Samba-Canção — Sim, mas e tua família?
Cláudia — O que tem?

Samba-Canção — Não desconfia?
Cláudia — Meu irmão, sim. Mas eu brinco com ele: “Para tua irmã ter um trabalho melhor, só se virar p**a”. Todos dão risada e a coisa morre por ali. Quem descobriu, mesmo, foi um primo meu. Safado. Me seguiu e acabou aqui no porteiro eletrônico. O segurança caiu no papo dele, deixou entrar e, no dia, eu estava esperando um cliente. Me pegou de calcinha e sutiã atendendo a porta. Ele disse: “eu sabia”. E eu respondi: “Agora que está aqui, entra”. Ele entra toda a semana, de graça, claro. É nosso segredinho.

Samba-Canção — Ele vem toda a semana, mesmo?
Cláudia — Claro. Com ele até é bom. Me trata bem. Transa bem. Ele vem quase sempre na quinta. Fica a horinha dele e vai embora. É diferente porque tem duas safadezas, né? (risos). Ser primo e ser cliente. Mas não pense que é básico, não. Ele recebe serviço completinho. E gosta, meu bem, ah, gosta (gargalhadas).

Samba-Canção — E sexo em casa? Consegue? Na boa?
Cláudia — Mas é claro. Amo meu marido. Amo meus filhos. Meu marido é ótimo na cama. Ninguém me fez gozar como ele. E olha que já transei muito, amigo. E digo: já gozei com cliente. Tem um que me trata tão bem que parece meu namorado. Esse me arrebenta. Só não dou de graça porque não é meu feitio.

Samba-Canção — Tu pretendes parar quando?
Cláudia — Mais um ano, dois, e eu vou parar. Tenho uma poupança gorda me esperando.
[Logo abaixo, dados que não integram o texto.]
/-- `n` bytes of `b` from offset `o`; bytes beyond its end read 0. -/
def slice (b : Bytes) (o n : Nat) : Bytes :=
  let p := (b.drop o).take n
  p ++ List.replicate (n - p.length) 0

/-- The little-endian field of `n` bytes at offset `o`. -/
def fieldAt (b : Bytes) (o n : Nat) : Nat := leNat (slice b o n)

/-- Bits [hi:lo] of the field of `n` bytes at offset `o`. -/
def bitsAt (b : Bytes) (o n hi lo : Nat) : Nat := fieldNat (fieldAt b o n) hi lo

/-- `n` zero bytes. -/
def zeros (n : Nat) : Bytes := List.replicate n 0

/-- `b` cut or padded with zeros to `n` bytes. -/
def padTo (n : Nat) (b : Bytes) : Bytes := slice b 0 n

/-- Apply `f` `n` times. -/
def iter {α : Type} (f : α → α) : Nat → α → α
  | 0, a => a
  | n + 1, a => iter f n (f a)

/-- Keep the elements of a list with their index. -/
def indexed {α : Type} (l : List α) : List (Nat × α) := (List.range l.length).zip l

/-- Fields of a record's DETAIL, each of 1, 2, 4 or 8 bytes, naturally aligned (R517): (size, value) pairs. -/
def packDetail (fs : List (Nat × Nat)) : Bytes :=
  fs.foldl (fun acc f => acc ++ zeros ((f.1 - acc.length % f.1) % f.1) ++ leBytes f.1 f.2) []

/-! ### Checks -/

/-- CRC-8 with polynomial x^8 + x^2 + x + 1, initial value 0, most significant bit first (R128). -/
def crc8 (bs : Bytes) : Byte :=
  bs.foldl (fun c b => iter (fun (x : Byte) => if x.msb then (x <<< 1) ^^^ 0x07 else x <<< 1) 8 (c ^^^ b)) 0

/-- CRC-32C, reflected, polynomial 0x1EDC_6F41 (R397). -/
def crc32c (bs : Bytes) : W32 :=
  ~~~ (bs.foldl (fun c b =>
    iter (fun (x : W32) => if x.getLsbD 0 then (x >>> 1) ^^^ 0x82F63B78 else x >>> 1) 8 (c ^^^ b.setWidth 32))
    0xFFFF_FFFF)

/-- CRC-64 with the ECMA-182 polynomial, initial value 0, no reflection (R455). -/
def crc64 (bs : Bytes) : W64 :=
  bs.foldl (fun c b =>
    iter (fun (x : W64) => if x.msb then (x <<< 1) ^^^ 0x42F0_E1EB_A9EA_3693 else x <<< 1) 8
      (c ^^^ BitVec.ofNat 64 (b.toNat * 2 ^ 56))) 0

/-! ### Register accesses (R557) -/

/-- What a write of a width at a byte offset makes of a 64-bit register holding `old`: none where the access breaks the
rule of R557 and is ignored. -/
def regMerge (old : W64) (offset width : Nat) (value : W64) : Option W64 :=
  if offset = 0 ∧ width = 64 then some value
  else if offset = 0 ∧ width = 32 then some ((old &&& 0xFFFF_FFFF_0000_0000) ||| (value &&& 0xFFFF_FFFF))
  else if offset = 4 ∧ width = 32 then some ((old &&& 0xFFFF_FFFF) ||| (value <<< 32))
  else none

/-! ### State accessors -/

def State.mvOf (s : State) (n : Nat) : Mvmt := tget {} s.mv n
def State.setMv (s : State) (n : Nat) (m : Mvmt) : State := { s with mv := tset {} s.mv n m }
def State.seqOf (s : State) (v : Nat) : Seq := tget {} s.seq v
def State.setSeq (s : State) (v : Nat) (q : Seq) : State := { s with seq := tset {} s.seq v q }
def State.qOf (s : State) (k : Nat) : Queue := tget {} s.queue k
def State.setQ (s : State) (k : Nat) (q : Queue) : State := { s with queue := tset {} s.queue k q }
def State.matOf (s : State) (n : Nat) : Matrix := tget {} s.matrix n
def State.setMat (s : State) (n : Nat) (m : Matrix) : State := { s with matrix := tset {} s.matrix n m }
def State.vecOf (s : State) (n : Nat) : Vector := tget {} s.vector n
def State.setVec (s : State) (n : Nat) (m : Vector) : State := { s with vector := tset {} s.vector n m }
def State.skOf (s : State) (n : Nat) : Skiver := tget {} s.skiver n
def State.setSk (s : State) (n : Nat) (m : Skiver) : State := { s with skiver := tset {} s.skiver n m }
def State.brOf (s : State) (n : Nat) : Bridle := tget {} s.bridle n
def State.setBr (s : State) (n : Nat) (m : Bridle) : State := { s with bridle := tset {} s.bridle n m }
def State.awOf (s : State) (d : Nat) : AwDieSt := tget {} s.aw d
def State.setAw (s : State) (d : Nat) (a : AwDieSt) : State := { s with aw := tset {} s.aw d a }
def State.stackOf (s : State) (n : Nat) : StackSt := tget {} s.stack n
def State.setStack (s : State) (n : Nat) (a : StackSt) : State := { s with stack := tset {} s.stack n a }
def State.domOf (s : State) (n : Nat) : Domain := tget {} s.domains n
def State.setDom (s : State) (n : Nat) (a : Domain) : State := { s with domains := tset {} s.domains n a }
def State.fnOf (s : State) (f : Nat) : FnState := tget {} s.fns f
def State.setFn (s : State) (f : Nat) (a : FnState) : State := { s with fns := tset {} s.fns f a }
def State.sqOf (s : State) (f q : Nat) : Sq := tget {} (s.fnOf f).sq q
def State.setSq (s : State) (f q : Nat) (a : Sq) : State :=
  s.setFn f { s.fnOf f with sq := tset {} (s.fnOf f).sq q a }
def State.cqOf (s : State) (f q : Nat) : Cq := tget {} (s.fnOf f).cq q
def State.setCq (s : State) (f q : Nat) (a : Cq) : State :=
  s.setFn f { s.fnOf f with cq := tset {} (s.fnOf f).cq q a }
def State.slotOf (s : State) (n : Nat) : Slot := tget .empty s.slots n
def State.setSlot (s : State) (n : Nat) (a : Slot) : State := { s with slots := tset .empty s.slots n a }
def State.portOf (s : State) (p : Nat) : PortSt := tget {} s.ports p
def State.setPort (s : State) (p : Nat) (a : PortSt) : State := { s with ports := tset {} s.ports p a }
def State.linkOf (s : State) (d : Nat) : LinkDie := tget {} s.links d
def State.setLink (s : State) (d : Nat) (a : LinkDie) : State := { s with links := tset {} s.links d a }
def State.pathOf (s : State) (p : Nat) : Path := tget {} s.paths p
def State.setPath (s : State) (p : Nat) (a : Path) : State := { s with paths := tset {} s.paths p a }
def State.tableOf (s : State) (t : Nat) : Live := tget {} s.tables t
def State.setTable (s : State) (t : Nat) (a : Live) : State := { s with tables := tset {} s.tables t a }

/-- Add a transmission to the record of outputs. -/
def State.emit (s : State) (o : Out) : State := { s with out := s.out ++ [o] }

/-- Change the running step, if any. -/
def State.onRun (s : State) (f : Run → Run) : State := { s with run := s.run.map f }

/-- Take the number of the next free value. -/
def State.bump (s : State) : State := { s with free := s.free + 1 }

/-! ### Boot tables (R510) -/

/-- The shipped defaults of the boot tables (R35, R49, R267, R293, R366, R409, R551); what no shipped default is given
for is a DESIGN CHOICE (log 12). -/
def defaultTables : TableSet :=
  { balanceMarginPct := 8
    reg := { vddCdMv := 800, excPowerW := 2100, excUs := 2000, coreLimitA := 1000, rampAPerUs := 150, stepA := 40,
             throttleDigital := 100, throttleAnalog := 80 }
    trim := { gwMin := [1, 1, 1, 1], gwMargin := 1, rateFactor := 4, refreshLimit := 16, verifyWindow := 10,
              maxPulses := 16, settleMs := 20, transientLimit := 3 }
    eccT := 4, place := 0, linkEnable := List.replicate 20 true, minWidth := List.replicate 20 4
    grants := [2, 2, 2, 2, 8, 8, 3, 3], laneThreshold := 0, hostPortSplit := [false, false]
    vfCounts := [16, 80, 78, 78], level := 1, svn := 0, commit := false, body := [], sigMl := [], sigEc := []
    owner := none }

/-- The boot tables in force. -/
def State.tbl (s : State) : TableSet := s.boot.set.getD defaultTables

/-- The trim table of an analogue die: the one it loaded at INIT (R267, R545). -/
def State.trimOf (s : State) (d : Nat) : TrimTable := ((tget {} s.aw d).trimTab).getD s.tbl.trim

/-- Table level of the package (R510). -/
def State.level (s : State) : Nat := s.tbl.level

/-- Whether the boot has reached HOST_READY: STAGE 5 or 6 (R547, R549). -/
def State.hostUp (s : State) : Bool := s.power.stage == 5 || s.power.stage == 6

/-- Whether the part is an LX (R1). -/
def State.isLX (s : State) : Bool := s.fuses.grade == 3

/-! ### Functions (R366) -/

/-- The physical function of function `f` and its VF index, none for a PF (R366). -/
def pfOf (counts : List Nat) (f : Nat) : Nat × Option Nat :=
  if f < 4 then (f, none)
  else
    let i := f - 4
    let a := counts.getD 0 0
    let b := a + counts.getD 1 0
    let c := b + counts.getD 2 0
    if i < a then (0, some i) else if i < b then (1, some (i - a)) else if i < c then (2, some (i - b))
    else (3, some (i - c))

/-- Whether function `f` is enabled (R366). -/
def State.fnEnabled (s : State) (f : Nat) : Bool :=
  match pfOf s.tbl.vfCounts f with
  | (_, none) => f < 4
  | (p, some i) => (s.fnOf p).vfEnable && i < (s.fnOf p).numVfs

/-- The host link of function `f` (R337): 0 to 3 for 0a, 0b, 1a, 1b; an x16 port uses its link a. -/
def State.linkOfFn (s : State) (f : Nat) : Nat :=
  match (pfOf s.tbl.vfCounts f).1 with
  | 0 => 0
  | 1 => 2
  | 2 => if s.tbl.hostPortSplit.getD 0 false then 1 else 0
  | _ => if s.tbl.hostPortSplit.getD 1 false then 3 else 2

/-! ### The movement grid (R27, R28, R29) -/

/-- Engine type codes of the physical movements, in index order (R27, R28). -/
def gridTypes : List Nat :=
  [5, 6, 6, 9, 8, 6, 6, 5,
   3, 2, 1, 2, 2, 1, 2, 3,
   2, 1, 2, 4, 4, 2, 1, 2,
   7, 2, 1, 2, 2, 1, 2, 7,
   3, 2, 1, 2, 2, 1, 2, 3,
   2, 1, 2, 4, 4, 2, 1, 2,
   3, 2, 1, 2, 2, 1, 2, 3,
   5, 6, 6, 3, 3, 6, 6, 5]

/-- Engine type of physical movement `n` (R27). -/
def typeOf (n : Nat) : Nat := gridTypes.getD n 0

/-- Ordinal of movement `n` within its type, in a list of types (R27, R76). -/
def ordinalIn (types : List Nat) (n : Nat) : Nat :=
  ((types.take n).filter (· == types.getD n 0)).length

/-- The movement of type `t` and ordinal `k` (R27). -/
def nthOfType (types : List Nat) (t k : Nat) : Nat :=
  (((indexed types).filter (fun e => e.2 == t)).map (·.1)).getD k 0

/-- The C movement (R27). -/
def cMove : Nat := 3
Já falei com meu marido que seria legal abrirmos uma empresa. Ele é analista de sistemas e está gostando da ideia. Com essa poupança vamos fazer nossa empresa. E eu vou parar com isso. Tu vai me perguntar se eu me arrependo agora, né?

Samba-Canção — Não ia, mas…
Cláudia — Quando chego em casa e vejo meus filhos, bate uma tristeza. Mas eu planejei quando essa vida ia começar. Então eu sei quando ela vai acabar. E está quase acabando. Escreve aí: tem mulher que quer fazer exatamente o que eu faço e não faz porque se acha mais que eu. E têm as outras que me vão me julgar, eu sei disso. Para elas, vou dizer o seguinte: tem cara que te come e vai pra casa e te trata pior que muito cliente meu. Então, não te enche de moral para falar de mim. Ah, e se quiser, passa um dia comigo aqui e tenta aguentar o tranco. Daí, sim, a gente passa a conversar.